__TASK DETAILS__. Nothing outside the range below should be printed. Output exactly the lines from the line with "exec .rdInLen s" to the line with "(s.cfg.ibufBytes / 3", both included.

__DATA EXTRACTS__.
◆ ◆ ◆

-- ==== Sys2Proof/Config.lean ====
section
/-!
DEFINITION. What an implementation fixes: the protocol constants (spec 00_scope.md R9), the build
parameters (R7), and the free values, which the spec leaves unspecified (93_implementation_defined.md).
-/

namespace Sys2Proof

/-- HDR, the header byte of a frame (R9). -/
def Config.hdr : Byte := 0xAA#8

/-- TERM, the terminator byte of a frame (R9). -/
def Config.term : Byte := 0x0A#8

/-- MAX_LEN, the largest value of the length byte (R9). -/
def Config.maxLen : Nat := 255

/-- MAX_PAYLOAD, the largest payload that encodes (R9, R122). -/
def Config.maxPayload : Nat := 254

/-- MIN_FRAME, the length of the smallest frame (R9, R152). -/
def Config.minFrame : Nat := 3

/-- LATENCY_DEFAULT, the reset value of LATENCY_MS (R9, R25). -/
def Config.latencyDefault : BitVec 16 := 50#16

/-- TIMEOUT_DEFAULT, the reset value of TIMEOUT_MS (R9, R26). -/
def Config.timeoutDefault : BitVec 16 := 10#16

/-- OBUF_BYTES, the capacity of the output buffer, fixed (R7). -/
def Config.obufBytes : Nat := 257

/-- The size of the register window in bytes: 512 KiB (20_memory.md R60, R77). -/
def Config.windowBytes : Nat := 0x80000

/-- The ID register's constant (10_state.md R21). -/
def Config.idWord : Word := 0x46430007#32

/-- FREE VALUE (U1, R41): what `IBUF[i]` holds when nothing has written it since reset number `epoch`
(`resetIbuf epoch i`). Log 3. -/
opaque Config.resetIbuf : Nat → Nat → Byte

/-- FREE VALUE (U2, R43): what `OBUF[i]` holds when nothing has written it since reset number `epoch`. Log 3. -/
opaque Config.resetObuf : Nat → Nat → Byte

/-- FREE VALUE (U3, R45): what `MSG[i]` holds when nothing has written it since reset number `epoch`. Log 3. -/
opaque Config.resetMsg : Nat → Nat → Word

/-- FREE VALUE (U4, U5, R237, R303): the value the `d`-th unspecified array read returns. Log 4. -/
opaque Config.unspecifiedRead : Nat → Word

/-- The build parameters (R7). OBUF_BYTES is fixed and MSG_SLOTS follows from IBUF_BYTES. -/
structure Params where
  /-- IBUF_BYTES, 257 to 65535. -/
  ibufBytes : Nat
  /-- RX_PRESENT: whether RECEIVE is built (R8). -/
  rxPresent : Bool
  /-- BASE: the address of the register window on the host bus, 512 KiB-aligned. -/
  base : Nat
  deriving DecidableEq, Repr

/-- MSG_SLOTS = floor(IBUF_BYTES / 3) (R7). -/
def Params.msgSlots (p : Params) : Nat := p.ibufBytes / 3

/-- The legal ranges of R7; values outside them are refused (U15). -/
def Params.legal (p : Params) : Bool :=
  decide (257 ≤ p.ibufBytes ∧ p.ibufBytes ≤ 65535 ∧ p.base % Config.windowBytes = 0)

/-- The defaults of R7. BASE is OPEN there; 0 is the model's choice (DESIGN CHOICE, log 1). -/
def Params.default : Params := { ibufBytes := 1024, rxPresent := true, base := 0 }

end Sys2Proof
end

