/-- A read of STATUS returns BUSY in bit 0, 1 exactly when PHASE is not IDLE, RESULT in bits [7:4] (NONE 0, OK 1,
PAYLOAD_TOO_LARGE 2, NO_RESPONSE 3, ILLEGAL_OP 4, never above 4), WINDOW_FULL in bit 8, OVERRUN in bit 9 and 0 in
every reserved bit, and changes nothing else (R23, R24, R32). -/
def Obligations.StatusReadHasTheRulesLayout : Prop :=
  ∀ s : State, ∃ w : Word, exec .rdStatus s = .next { s with rdata := some w } ∧
    w.getLsbD 0 = decide (s.phase ≠ .idle) ∧ w.extractLsb' 1 3 = 0#3 ∧
    (s.result = .none → w.extractLsb' 4 4 = 0#4) ∧ (s.result = .ok → w.extractLsb' 4 4 = 1#4) ∧
    (s.result = .payloadTooLarge → w.extractLsb' 4 4 = 2#4) ∧ (s.result = .noResponse → w.extractLsb' 4 4 = 3#4) ∧
    (s.result = .illegalOp → w.extractLsb' 4 4 = 4#4) ∧ (w.extractLsb' 4 4).toNat ≤ 4 ∧
    w.getLsbD 8 = s.windowFull ∧ w.getLsbD 9 = s.overrun ∧ w.extractLsb' 10 22 = 0#22

/-- A read of a register returns its value at the start of the cycle, zero-extended, in every phase, and changes nothing else;
CMD reads 0 (R239, R69(a)). -/
def Obligations.RegisterReadsReturnTheirValueAndChangeNothing : Prop :=
  ∀ s : State,
    exec .rdCmd s = .next { s with rdata := some 0#32 } ∧
    exec .rdLatencyMs s = .next { s with rdata := some (s.latencyMs.setWidth 32) } ∧
    exec .rdTimeoutMs s = .next { s with rdata := some (s.timeoutMs.setWidth 32) } ∧
    exec .rdInLen s = .next { s with rdata := some (s.inLen.setWidth 32) } ∧
    exec .rdOutLen s = .next { s with rdata := some (s.outLen.setWidth 32) } ∧
    exec .rdMsgCount s = .next { s with rdata := some (s.msgCount.setWidth 32) } ∧
    exec .rdConsumed s = .next { s with rdata := some (s.consumed.setWidth 32) }

/-- A read of OBUF[i]: past the array 0; while ENCODE or EMIT runs an unspecified value, drawn free; otherwise the stored
byte, zero-extended. Nothing else changes but the draw counter (R63, R65, R237). That an unspecified read draws a free
value of its own is the model's choice (log 4). -/
def Obligations.ObufReadIsStoredByteOrFreeOrZero : Prop :=
  ∀ (i : BitVec 10) (s : State),
    (257 ≤ i.toNat → exec (.rdObuf i) s = .next { s with rdata := some 0#32 }) ∧
    (i.toNat ≤ 256 → s.phase = .idle ∨ (s.op ≠ .encode ∧ s.op ≠ .emit) →
      exec (.rdObuf i) s = .next { s with rdata := some ((s.obufAt i.toNat).setWidth 32) }) ∧
    (i.toNat ≤ 256 → s.phase ≠ .idle ∧ (s.op = .encode ∨ s.op = .emit) →
      exec (.rdObuf i) s = .next { s with rdata := some (Config.unspecifiedRead s.draw), draw := s.draw + 1 })

/-- A read of MSG[i]: at or past MSG_SLOTS 0; while DECODE or RECEIVE runs an unspecified value, drawn free; otherwise the
stored descriptor (R64, R65, R237). That an unspecified read draws a free value of its own is the model's choice (log 4). -/
def Obligations.MsgReadIsStoredWordOrFreeOrZero : Prop :=
  ∀ (i : BitVec 15) (s : State),
    (s.cfg.ibufBytes / 3 ≤ i.toNat → exec (.rdMsg i) s = .next { s with rdata := some 0#32 }) ∧
    (i.toNat < s.cfg.ibufBytes / 3 → s.phase = .idle ∨ (s.op ≠ .decode ∧ s.op ≠ .receive) →
      exec (.rdMsg i) s = .next { s with rdata := some (s.msgAt i.toNat) }) ∧
    (i.toNat < s.cfg.ibufBytes / 3 → s.phase ≠ .idle ∧ (s.op = .decode ∨ s.op = .receive) →
      exec (.rdMsg i) s = .next { s with rdata := some (Config.unspecifiedRead s.draw), draw := s.draw + 1 })

/-- A read of IBUF[i]: at or past IBUF_BYTES 0; while RECEIVE runs an unspecified value, drawn free; otherwise the stored
byte, zero-extended (R62, R65, R237). That an unspecified read draws a free value of its own is the model's choice (log
4). -/
def Obligations.IbufReadIsStoredByteOrFreeOrZero : Prop :=
  ∀ (i : BitVec 16) (s : State),
    (s.cfg.ibufBytes ≤ i.toNat → exec (.rdIbuf i) s = .next { s with rdata := some 0#32 }) ∧
    (i.toNat < s.cfg.ibufBytes → s.phase = .idle ∨ s.op ≠ .receive →
      exec (.rdIbuf i) s = .next { s with rdata := some ((s.ibufAt i.toNat).setWidth 32) }) ∧
    (i.toNat < s.cfg.ibufBytes → s.phase ≠ .idle ∧ s.op = .receive →
      exec (.rdIbuf i) s = .next { s with rdata := some (Config.unspecifiedRead s.draw), draw := s.draw + 1 })
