/-! ### Cycles in IDLE -/

/-- The state with everything removed that a cycle's own inputs change: the schedule, the transport's input, the driven
outputs and the answered read. -/
def State.withoutInputs (s : State) : State := { s with sched := [], rxFifo := [], pins := Pins.quiet, rdata := none }

theorem beginCycle_withoutInputs (s : State) (c : CycleIn) : (s.beginCycle c).withoutInputs = s.withoutInputs := rfl

/-- Once an operation has completed, unattended cycles change nothing but their own inputs (R284). -/
theorem afterCycles_of_idle {s : State} (cs : List CycleIn) (hidle : s.phase = .idle) :
    (s.afterCycles cs).withoutInputs = s.withoutInputs := by
  induction cs generalizing s with
  | nil => rfl
  | cons c cs ih =>
    rw [afterCycles_cons, controllerStep_idle c _ (by exact hidle), ih (by exact hidle), beginCycle_withoutInputs]

/-! ### EMIT -/

/-- What EMIT leaves as it is once its frame is in OBUF. -/
def State.untouchedByTx (s : State) :
    Memory Byte × BitVec 16 × Memory Word × BitVec 16 × BitVec 16 × Memory Byte × BitVec 9 × Nat :=
  (s.ibuf, s.inLen, s.msg, s.msgCount, s.consumed, s.obuf, s.flen, s.epoch)

theorem txStep_untouched (ready : Bool) (s : State) : (txStep ready s).untouchedByTx = s.untouchedByTx := by
  obtain ⟨-, h⟩ | ⟨-, -, h⟩ | ⟨-, -, h⟩ := txStep_cases ready s <;> rw [h] <;> rfl

/-- What EMIT's completion leaves of a state `s` in TX: what was still to be sent has been sent (R125). -/
structure EmitDone (s t : State) : Prop where
  phase : t.phase = .idle
  wire : t.wire = s.wire ++ s.toSend
  result : t.result = .ok
  windowFull : t.windowFull = false
  outLen : t.outLen = s.flen
  untouched : t.untouchedByTx = s.untouchedByTx

/-- A cycle that keeps what EMIT keeps, and the stream of what was and will be sent, does not change what its completion leaves. -/
theorem EmitDone.of_cycle {s u t : State} (h : EmitDone u t) (hwire : u.wire ++ u.toSend = s.wire ++ s.toSend)
    (hkept : u.untouchedByTx = s.untouchedByTx) : EmitDone s t where
  phase := h.phase
  wire := h.wire.trans hwire
  result := h.result
  windowFull := h.windowFull
  outLen := by
    simp only [State.untouchedByTx, Prod.mk.injEq] at hkept
    obtain ⟨-, -, -, -, -, -, hflen, -⟩ := hkept
    rw [h.outLen, hflen]
  untouched := h.untouched.trans hkept

/-- Completion, and unattended cycles after it. -/
theorem emitDone_of_idle {s t : State} (hphase : s.phase = .idle) (hresult : s.result = .ok)
    (hfull : s.windowFull = false) (hout : s.outLen = s.flen) (ht : t.withoutInputs = s.withoutInputs) :
    EmitDone s t := by
  simp only [State.withoutInputs, State.mk.injEq] at ht
  constructor <;> simp_all [State.untouchedByTx, State.toSend]
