-- ==== Sys2Proof/Word.lean ====
section
/-! DEFINITION. The word type of the two ports (30_encoding.md R90): one 32-bit word crosses a port whole
(20_memory.md R62), and its bit 0 is the least significant bit (00_scope.md R10). -/

namespace Sys2Proof

/-- A command word or a response word (30_encoding.md R90). -/
abbrev Word := BitVec 32

end Sys2Proof
end

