-- ==== Sys2Proof/Machine/Configure.lean ====
section
/-! DEFINITION. The configuration commands NOP and CONSTRUCT (40_construct.md). -/

namespace Sys2Proof.Machine

/-- NOP (R120): `respond(OK, 0, 0)`. -/
def execNop (s : State) : Host.Outcome State Fault Refusal :=
  .next (s.respond 0x0 .ok .none false)

/-- CONSTRUCT (R122): both range checks, each with its own INFO bit (R123), before the first write. -/
def execConstruct (size hashCount : Nat) (s : State) : Host.Outcome State Fault Refusal :=
  if h : sizeBad s.params size = false ∧ hcBad s.params hashCount = false then
    .next ((s.startFilter (.ofChecked s.params size h.1) (.ofChecked s.params hashCount h.2)).respond
      0x1 .ok .none false)
  else
    .next (s.raise 0x1 .invalidConfiguration
      { sizeBad := sizeBad s.params size, hcBad := hcBad s.params hashCount })

end Sys2Proof.Machine
end

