-- ==== Sys2Proof/Certificates/Slice0/Obligations.lean ====
section
/-! DEFINITION. The statements for the provers. Each docstring names the rule of spec/ it formalises; where a clause rests on
a choice of the model, it names the log entry of notes/assumptions/. -/

open Sys2Proof Sys2Proof.Machine

/-! ### Encoding and decoding (30_encoding.md) -/

/-- R94, R95, R98: no operand bit of an encoding is dropped. -/
def Obligations.DecodeInvertsEncode : Prop :=
  ∀ i : Instr, i.wellFormed = true → decode (encode i) = .cmd i

/-- R94, R95, R97(e): a word that decodes is the one word of its command, so no two words share a command. -/
def Obligations.EncodeInvertsDecode : Prop :=
  ∀ (w : Word) (i : Instr), decode w = .cmd i → i.wellFormed = true ∧ encode i = w

/-- R99: the example words, both ways. -/
def Obligations.ExampleWordsDecode : Prop :=
  (decode 0x00000000#32 = .cmd .nop ∧ encode .nop = 0x00000000#32) ∧
  (decode 0x10300064#32 = .cmd (.construct 100 3) ∧ encode (.construct 100 3) = 0x10300064#32) ∧
  (decode 0x1050000A#32 = .cmd (.construct 10 5) ∧ encode (.construct 10 5) = 0x1050000A#32) ∧
  (decode 0x105003E8#32 = .cmd (.construct 1000 5) ∧ encode (.construct 1000 5) = 0x105003E8#32) ∧
  (decode 0x1FFFFFFF#32 = .cmd (.construct 1048575 255) ∧ encode (.construct 1048575 255) = 0x1FFFFFFF#32) ∧
  (decode 0x20000061#32 = .cmd (.char 0x61) ∧ encode (.char 0x61) = 0x20000061#32) ∧
  (decode 0x201FFFFF#32 = .cmd (.char 0x1FFFFF) ∧ encode (.char 0x1FFFFF) = 0x201FFFFF#32) ∧
  (decode 0x30000000#32 = .cmd .insert ∧ encode .insert = 0x30000000#32) ∧
  (decode 0x40000000#32 = .cmd .query ∧ encode .query = 0x40000000#32)

/-- R206 (60_exceptions.md): which words raise ILLEGAL_COMMAND, with which INFO bit, and that no other word does. -/
def Obligations.IllegalWordsRaiseIllegalCommand : Prop :=
  ∀ (w : Word) (s : State),
    (5 ≤ field w 31 28 →
      acceptWord w s = .next { s with
        n := s.n + 1
        rq := s.rq ++ [BitVec.ofNat 32 (field w 31 28 * 2 ^ 28 + 0x420)] }) ∧
    ((field w 31 28 ∈ [0, 3, 4] ∧ field w 27 0 ≠ 0) ∨ (field w 31 28 = 2 ∧ field w 27 21 ≠ 0) →
      acceptWord w s = .next { s with
        n := s.n + 1
        rq := s.rq ++ [BitVec.ofNat 32 (field w 31 28 * 2 ^ 28 + 0x820)] }) ∧
    (∀ i t r, decode w = .cmd i → acceptWord w s = .next t → t.rq = s.rq ++ [r] → field r 7 4 ≠ 2)

/-! ### The five commands -/

/-- R120 (40_construct.md): the one NOP word, its effect in every state, and the illegal words of its opcode. -/
def Obligations.NopOnlyResponds : Prop :=
  (∀ w : Word, decode w = .cmd .nop ↔ w = 0x00000000#32) ∧
  (∀ s : State, exec .nop s = .next { s with rq := s.rq ++ [0x00000000#32] }) ∧
  (∀ w : Word, field w 31 28 = 0 → field w 27 0 ≠ 0 → decode w = .illegal .fieldNonzero)

/-- R124 (40_construct.md): a CONSTRUCT with both operands in range completes, and the new filter is empty; its frame. -/
def Obligations.ConstructStartsEmptyFilter : Prop :=
  ∀ (s : State) (size hashCount : Nat),
    1 ≤ size → size ≤ s.params.sizeMax → 1 ≤ hashCount → hashCount ≤ s.params.hcMax →
    ∃ t, exec (.construct size hashCount) s = .next t ∧
      t.sizeNat = size ∧ t.hcNat = hashCount ∧
      (∀ i, t.memRead i = 0) ∧ (∀ j, t.lane j = 0) ∧
      t = { s with
        size := t.size
        hashCount := t.hashCount
        bits := t.bits
        acc := t.acc
        rq := s.rq ++ [0x10000000#32] }

/-- R125 (40_construct.md), R205 (60_exceptions.md): a CONSTRUCT with an operand out of range writes nothing and reports
each bad operand in its own INFO bit. -/
def Obligations.ConstructRejectsIllegalOperands : Prop :=
  ∀ (s : State) (size hashCount : Nat),
    (size = 0 ∨ s.params.sizeMax < size) ∨ (hashCount = 0 ∨ s.params.hcMax < hashCount) →
    ∃ r : Word,
      exec (.construct size hashCount) s = .next { s with rq := s.rq ++ [r] } ∧
      field r 31 28 = 1 ∧ field r 7 4 = 1 ∧ field r 0 0 = 0 ∧
      (field r 8 8 = 1 ↔ size = 0 ∨ s.params.sizeMax < size) ∧
      (field r 9 9 = 1 ↔ hashCount = 0 ∨ s.params.hcMax < hashCount) ∧
      field r 11 10 = 0 ∧ field r 27 12 = 0 ∧ field r 3 1 = 0

/-- R143 (41_hash_pipeline.md): the CHAR words and the illegal words of the opcode; the exact update of every active lane from
its old value, the untouched inactive lanes, and the frame; the rule's example. -/
def Obligations.CharAdvancesActiveLanes : Prop :=
  (∀ (w : Word) (code : Nat), decode w = .cmd (.char code) ↔
    field w 31 28 = 2 ∧ field w 27 21 = 0 ∧ code = field w 20 0) ∧
  (∀ w : Word, field w 31 28 = 2 → field w 27 21 ≠ 0 →
    decode w = .illegal .fieldNonzero ∧ ∀ s t, acceptWord w s = .next t → t.acc = s.acc) ∧
  (∀ (s : State) (code : Nat), s.EngineInv →
    ∃ t, exec (.char code) s = .next t ∧
      (∀ j, 1 ≤ j → j ≤ s.hcNat → (t.lane j).toNat = ((s.lane j).toNat * j + code) % s.sizeNat) ∧
      (∀ j, s.hcNat < j → t.lane j = s.lane j) ∧
      t = { s with acc := t.acc, rq := s.rq ++ [0x20000000#32] }) ∧
  (∀ p : Params, ∃ t u,
    exec (.char 97) (State.resetWith p) = .next t ∧ t.rq = [0x20000000#32] ∧
    t.lane 1 = 97 ∧ t.lane 2 = 97 ∧ t.lane 3 = 97 ∧
    exec (.char 112) t = .next u ∧ u.lane 1 = 9 ∧ u.lane 2 = 6 ∧ u.lane 3 = 3)
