/-- Cleared lanes meet the lanes' part of the invariant, whatever SIZE and HASHCOUNT are. -/
theorem State.EngineInv.of_cleared {s : State} (hsize : s.sizeNat ≤ s.params.sizeMax)
    (hhc : s.hcNat ≤ s.params.hcMax) (hacc : s.acc = List.replicate s.params.hcMax 0) (hwf : s.bits.wf)
    (habove : ∀ i, s.sizeNat ≤ i → s.memRead i = 0) : s.EngineInv where
  size_le := hsize
  hc_le := hhc
  acc_length := by rw [hacc, List.length_replicate]
  lane_lt j _ _ := by rw [State.lane_of_replicate hacc j]; exact s.sizeNat_pos
  lane_inactive j _ := State.lane_of_replicate hacc j
  bits_wf := hwf
  slot_above := habove

theorem State.EngineInv.respond {s : State} (h : s.EngineInv) (opc : BitVec 4) (st : Status) (info : Info)
    (r : Bool) : (s.respond opc st info r).EngineInv := h.congr rfl rfl rfl rfl rfl

theorem State.EngineInv.raise {s : State} (h : s.EngineInv) (opc : BitVec 4) (e : Err) (info : Info) :
    (s.raise opc e info).EngineInv := h.respond opc e.status info false

theorem State.EngineInv.countCommand {s : State} (h : s.EngineInv) : s.countCommand.EngineInv :=
  h.congr rfl rfl rfl rfl rfl

theorem State.EngineInv.clearLanes {s : State} (h : s.EngineInv) : s.clearLanes.EngineInv :=
  .of_cleared h.size_le h.hc_le rfl h.bits_wf h.slot_above

/-- A new filter meets the invariant from any state: CONSTRUCT's checks bound both registers (40_construct.md R123). -/
theorem State.startFilter_engineInv (s : State) {size hc : Nat} (h1 : sizeBad s.params size = false)
    (h2 : hcBad s.params hc = false) :
    (s.startFilter (.ofChecked s.params size h1) (.ofChecked s.params hc h2)).EngineInv :=
  .of_cleared ((SizeReg.ofChecked_toNat h1).trans_le (sizeBad_false_iff.mp h1).2)
    ((HashCountReg.ofChecked_toNat h2).trans_le (hcBad_false_iff.mp h2).2) rfl Memory.nil_wf fun i _ => Memory.read_nil i

/-- CHAR leaves a remainder modulo SIZE in each active lane (41_hash_pipeline.md R146) and leaves the others. -/
theorem State.EngineInv.feedCode {s : State} (h : s.EngineInv) (code : Nat) : (s.feedCode code).EngineInv where
  size_le := h.size_le
  hc_le := h.hc_le
  acc_length := (advanceLanes_length ..).trans h.acc_length
  lane_lt j h1 hj := by
    have hbuilt : s.hcNat ≤ s.acc.length := h.hc_le.trans_eq h.acc_length.symm
    rw [State.lane_feedCode_active hbuilt code h1 hj]
    exact laneStep_lt s.sizeNat_pos ..
  lane_inactive j hj := (State.lane_feedCode_inactive s code hj).trans (h.lane_inactive j hj)
  bits_wf := h.bits_wf
  slot_above := h.slot_above

/-- Slots below SIZE may be set: those at and above SIZE keep their 0 (10_state.md R40). -/
theorem State.EngineInv.setSlots {s : State} (h : s.EngineInv) {is : List Nat} (his : ∀ i ∈ is, i < s.sizeNat) :
    (s.setSlots is).EngineInv := by
  refine h.of_bits (by simp) (by simp) (by simp) (by simp) (State.setSlots_wf h.bits_wf is) fun i hi => ?_
  rw [State.memRead_setSlots, if_neg fun hmem => (his i hmem).not_ge hi]
  exact h.slot_above i hi

/-- The slots INSERT sets and QUERY tests are below SIZE. -/
theorem State.EngineInv.indices_lt {s : State} (h : s.EngineInv) : ∀ i ∈ s.indices, i < s.sizeNat := by
  intro i hi
  obtain ⟨j, h1, hj, rfl⟩ := State.mem_indices.mp hi
  exact h.lane_lt j h1 hj
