-- ==== Sys2Proof/Word.lean ====
section
/-!
DEFINITION. The word types of the SP-420 (section 4 of the scope chapter) and tables of fixed length.
-/
namespace Sys2Proof

abbrev Byte := BitVec 8
/-- A stamp: a 36-bit count of 100 ns ticks, all arithmetic modulo 2^36 (section 4.2). -/
abbrev Stamp := BitVec 36
/-- Station time: a 32-bit count of milliseconds (section 4.3). -/
abbrev Ms := BitVec 32
/-- A ring sequence number, counted modulo 2^32 (section 5.3). -/
abbrev Seq := BitVec 32

abbrev InLaneId := Fin 4
abbrev OutLaneId := Fin 2
abbrev RouteId := Fin 256
abbrev SvcId := Fin 64
abbrev EventId := Fin 256
abbrev ClipId := Fin 512
abbrev WindowId := Fin 8
abbrev SlotId := Fin 16
abbrev AlertId := Fin 8
abbrev LineId := Fin 8
abbrev CounterId := Fin 16
abbrev ChannelId := Fin 4

/-- A number as an index of a table of `n` entries, if it is in range. -/
def index? (n k : Nat) : Option (Fin n) := if h : k < n then some ⟨k, h⟩ else none

/-- A table of `n` records. -/
abbrev Tbl (α : Type) (n : Nat) := Vector α n

namespace Tbl
variable {α : Type} {n : Nat}

def get (t : Tbl α n) (i : Fin n) : α := t[i.val]
def put (t : Tbl α n) (i : Fin n) (x : α) : Tbl α n := t.set i.val x

/-- The positions, ascending from `i`, of the entries of `l` that satisfy `p`. -/
def idxFrom (p : Fin n → α → Bool) : (l : List α) → (i : Nat) → i + l.length ≤ n → List (Fin n)
  | [], _, _ => []
  | a :: l, i, h =>
    have hi : i < n := by simp only [List.length_cons] at h; omega
    have hl : i + 1 + l.length ≤ n := by simp only [List.length_cons] at h; omega
    if p ⟨i, hi⟩ a then ⟨i, hi⟩ :: idxFrom p l (i + 1) hl else idxFrom p l (i + 1) hl

/-- The indices, ascending, of the entries that satisfy `p`. -/
def indices (t : Tbl α n) (p : Fin n → α → Bool) : List (Fin n) :=
  idxFrom p t.toList 0 (by simp)

/-- The lowest index whose entry satisfies `p`. -/
def find? (t : Tbl α n) (p : Fin n → α → Bool) : Option (Fin n) := (t.indices p).head?

end Tbl
end Sys2Proof
end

◆ ◆ ◆

__REPLY TO THE TASK__.
    exec .rdInLen s = .next { s with rdata := some (s.inLen.setWidth 32) } ∧
    exec .rdOutLen s = .next { s with rdata := some (s.outLen.setWidth 32) } ∧
    exec .rdMsgCount s = .next { s with rdata := some (s.msgCount.setWidth 32) } ∧
    exec .rdConsumed s = .next { s with rdata := some (s.consumed.setWidth 32) }

/-- A read of OBUF[i]: past the array 0; while ENCODE or EMIT runs an unspecified value, drawn free; otherwise the stored
byte, zero-extended. Nothing else changes but the draw counter (R63, R65, R237). That an unspecified read draws a free
value of its own is the model's choice (log 4). -/
def Obligations.ObufReadIsStoredByteOrFreeOrZero : Prop :=
  ∀ (i : BitVec 10) (s : State),
    (257 ≤ i.toNat → exec (.rdObuf i) s = .next { s with rdata := some 0#32 }) ∧
    (i.toNat ≤ 256 → s.phase = .idle ∨ (s.op ≠ .encode ∧ s.op ≠ .emit) →
      exec (.rdObuf i) s = .next { s with rdata := some ((s.obufAt i.toNat).setWidth 32) }) ∧
    (i.toNat ≤ 256 → s.phase ≠ .idle ∧ (s.op = .encode ∨ s.op = .emit) →
      exec (.rdObuf i) s = .next { s with rdata := some (Config.unspecifiedRead s.draw), draw := s.draw + 1 })

/-- A read of MSG[i]: at or past MSG_SLOTS 0; while DECODE or RECEIVE runs an unspecified value, drawn free; otherwise the
stored descriptor (R64, R65, R237). That an unspecified read draws a free value of its own is the model's choice (log 4). -/
def Obligations.MsgReadIsStoredWordOrFreeOrZero : Prop :=
  ∀ (i : BitVec 15) (s : State),
    (s.cfg.ibufBytes / 3 ≤ i.toNat → exec (.rdMsg i) s = .next { s with rdata := some 0#32 }) ∧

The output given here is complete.